Innovation and experience in sync
At the heart of the IDC is a spacious high-bay racking system. To increase efficiency and ease the physical demands on employees, FIEGE went looking for automation technology at the beginning of the year which would have to meet the special requirements found on location: “We did not want to make any changes to our existing racking system with its standardised dimensions of the individual compartments. Also, the wide aisles are heavily frequented by floor conveyors and the people working there”, is how Jens Ritscher outlines the central challenges when it came to looking for the right technology for on-site support.
The project team (f.l.t.r.): Jens Ritscher, Head of Projects IDC at FIEGE, Jakob Stoffel, System Consultant for automation at Suffel Fördertechnik GmbH & Co. KG, and Jens Veltel, FIEGE Engineering. (Photo: Linde/FIEGE)
After intensely comparing a range of services, the project team in the end opted to do a pilot with Linde MH. The strongest argument in favour of the R-MATIC was the years of experience which the specialist for floor conveyors can show for in this demanding sector. Jakob Stoffel, system consultant for automation with Linde MH’s network partner, Suffel Fördertechnik tells us: “Contrary to what is already thin competition in this sector, our devices are already running as second-generation models so that FIEGE was able to benefit from prior customer projects.”

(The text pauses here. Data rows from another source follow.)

-- ==== Sys2Proof/Machine/Transform.lean ====
section
/-! DEFINITION. The transforms over the programmable table: IFFT and FFT (spec/43_transform.md R100 to R102). Both are
defined by their result: the exact sum as written, one rounded division per component. -/

namespace Sys2Proof.Machine

/-- An element of a list of complex values. The indices used are always below the length. -/
def cpxAt (xs : List Cpx) (i : Nat) : Cpx := xs.getD i ⟨0, 0⟩

/-- The table index of the forward transform, `(j * n) mod N` (R102). -/
def forwardIndex (n j i : Nat) : Nat := (j * i) % n

/-- The table index of the inverse transform, `(N - ((j * n) mod N)) mod N` (R101): the table walked backwards. -/
def inverseIndex (n j i : Nat) : Nat := (n - (j * i) % n) % n

/-- One output of a transform of length `n`: the sum of `cmul` of the inputs and the table entries, each component
divided by `d` with one rounding. -/
def transformAt (n : Nat) (xs table : List Cpx) (index : Nat → Nat) (d : Int) : Cpx :=
  let c := cpxSum n fun i => cmul (cpxAt xs i) (cpxAt table (index i))
  ⟨rdiv c.re d, rdiv c.im d⟩

/-- The outputs of the inverse transform (R101): the divisor is `N * 2^30`. -/
def inverseOutputs (n : Nat) (spectrum table : List Cpx) : List Cpx :=
  (List.range n).map fun m => transformAt n spectrum table (fun j => inverseIndex n j m) (n * 2 ^ Config.tfrac)

/-- The outputs of the forward transform (R102): the divisor is `2^30`. -/
def forwardOutputs (n : Nat) (samples table : List Cpx) : List Cpx :=
  (List.range n).map fun j => transformAt n samples table (fun m => forwardIndex n j m) (2 ^ Config.tfrac)

/-- The table entries `0 .. N-1` (R100: entries `N .. 1025` are not read). -/
def State.table (s : State) : List Cpx := s.complexCells .twr .twi s.lenN

/-- The samples a forward transform reads: with `R = 1` `AI` is taken as 0 and not read (spec/30_encoding.md R72). -/
def State.samples (s : State) (r : Bool) : List Cpx :=
  if r then s.realSamples s.lenN else s.complexCells .ar .ai s.lenN

/-- Complex results stored into a pair of memories from entry 0, if every component fits a cell; else none, with nothing
stored (spec/00_scope.md R10). -/
def State.storeResults (s : State) (re im : Region) (outs : List Cpx) : Option State :=
  if outs.all Cpx.fits then
    some ((s.storeCells re 0 (outs.map Cpx.re)).storeCells im 0 (outs.map Cpx.im))
  else none

/-- The body of IFFT (spec/43_transform.md R101); none when it raises. -/
def ifftBody (s : State) : Option State :=
  s.storeResults .ar .ai (inverseOutputs s.lenN (s.complexCells .sr .si s.lenN) s.table)

/-- The body of FFT (spec/43_transform.md R102); none when it raises. -/
def fftBody (r : Bool) (s : State) : Option State :=
  s.storeResults .sr .si (forwardOutputs s.lenN (s.samples r) s.table)

/-- The cells of the spectrum `S[0 .. N-1]` as byte ranges. -/
def State.spectrumBytes (s : State) : List (Nat × Nat) := [Region.sr.bytes s.lenN, Region.si.bytes s.lenN]

/-- The cells of the samples `A[0 .. N-1]` as byte ranges. -/
def State.sampleBytes (s : State) : List (Nat × Nat) := [Region.ar.bytes s.lenN, Region.ai.bytes s.lenN]

/-- IFFT (spec/43_transform.md R101). -/
def execIfft (s : State) : Host.Outcome State Fault Refusal :=
  checkLen s (checkResult s s.sampleBytes (ifftBody s))

/-- FFT (spec/43_transform.md R102). -/
def execFft (r : Bool) (s : State) : Host.Outcome State Fault Refusal :=
  checkLen s (checkResult s s.spectrumBytes (fftBody r s))

end Sys2Proof.Machine
end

A focus on occupational safety
In a first step, the Linde MH team digitally mapped the warehouse environment based on which the reach truck can autonomously find its way in the respective environment. Thanks to so-called geo-navigation, the autonomous vehicle can be used as needed without requiring any changes to the existing infrastructure. “One key requirement was also that the R-MATIC is totally safe for people to interact with who work in the three-metres-wide aisles of the racking unit with manual order pickers and regularly cross the path of the R-MATIC”, Stoffel explains. To achieve this, Linde relies on intelligent technology such as an LED warning system, the Linde BlueSpot™, safety laser scanners at foot level, and a 2D curtain laser. As soon as the systems detect an obstacle, the device will first slow down and, if unsure, come to a standstill.
In addition to the autonomous reach truck R-MATIC, a self-driving L-MATIC is also on the road at the IDC in Worms for picking goods on lower shelf levels. (Photo: Linde/FIEGE)

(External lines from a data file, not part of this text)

-- ==== Sys2Proof/Machine/Engine.lean ====
section
/-! DEFINITION. The engine's one step, completion (spec/40_control.md R86): the word in `CUR` is decoded and executed. -/

namespace Sys2Proof.Machine

/-- The completion step (R86): a word that is no command raises `ERR_CMD` and changes nothing but `STATUS`
(check 1 of R87, spec/30_encoding.md R73). -/
def complete (s : State) : Host.Outcome State Fault Refusal :=
  match decode s.cur with
  | .ok i => exec i s
  | .error _ => raised s .cmd

/-- The engine's turn: completion is enabled exactly when `BUSY = 1` (R86); otherwise nothing happens. -/
def engineTurn (s : State) : Host.Outcome State Fault Refusal :=
  if s.busy then complete s else .next s

end Sys2Proof.Machine
end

To record a pallet’s exact dimensions, the R-MATIC uses an auto-calibrating 3D camera which ensures placement accuracy even on the top shelving levels. Added safety when working at upper lifting heights is a given with the integrated Dynamic Mast Control assistance which auto-compensates any swinging of the boom. Logistics expert Jens Ritscher points out: “You need to be extremely experienced when using something that reaches more than six, seven metres overhead. On the whole, we were quite impressed by just how relaxed the Linde device operates.”
Decision paid off fast
To be prepared as best as possible when it comes to operating self-acting automation technology, the FIEGE team in Worms underwent comprehensive training. “The goal was to remove any reservations our employees may have. After all, it is not about replacing human skills, but to assist our colleagues in light of a dearth of skilled personnel”, says Ritscher. A mere three weeks after the project started the R-MATIC was already handling its first transits – under real-life conditions, no less, instead of a separate testing environment.
The findings from this pilot are currently being analysed and evaluated. Jens Veltel, FIEGE Engineering explains his first impressions like this: “We noticed that the two machines are a little slower when it comes to storing and removing items compared to our employees but were able to score with high consistency.” Going forward, the devices’ performance under full load-operation and during longer distances in particular will be examined. “It is always our goal to find modular automation approaches that benefit the entire World of FIEGE. For this, we review all parameters that may tell us more about just how broadly we can apply this type of automation in an ideal scenario.”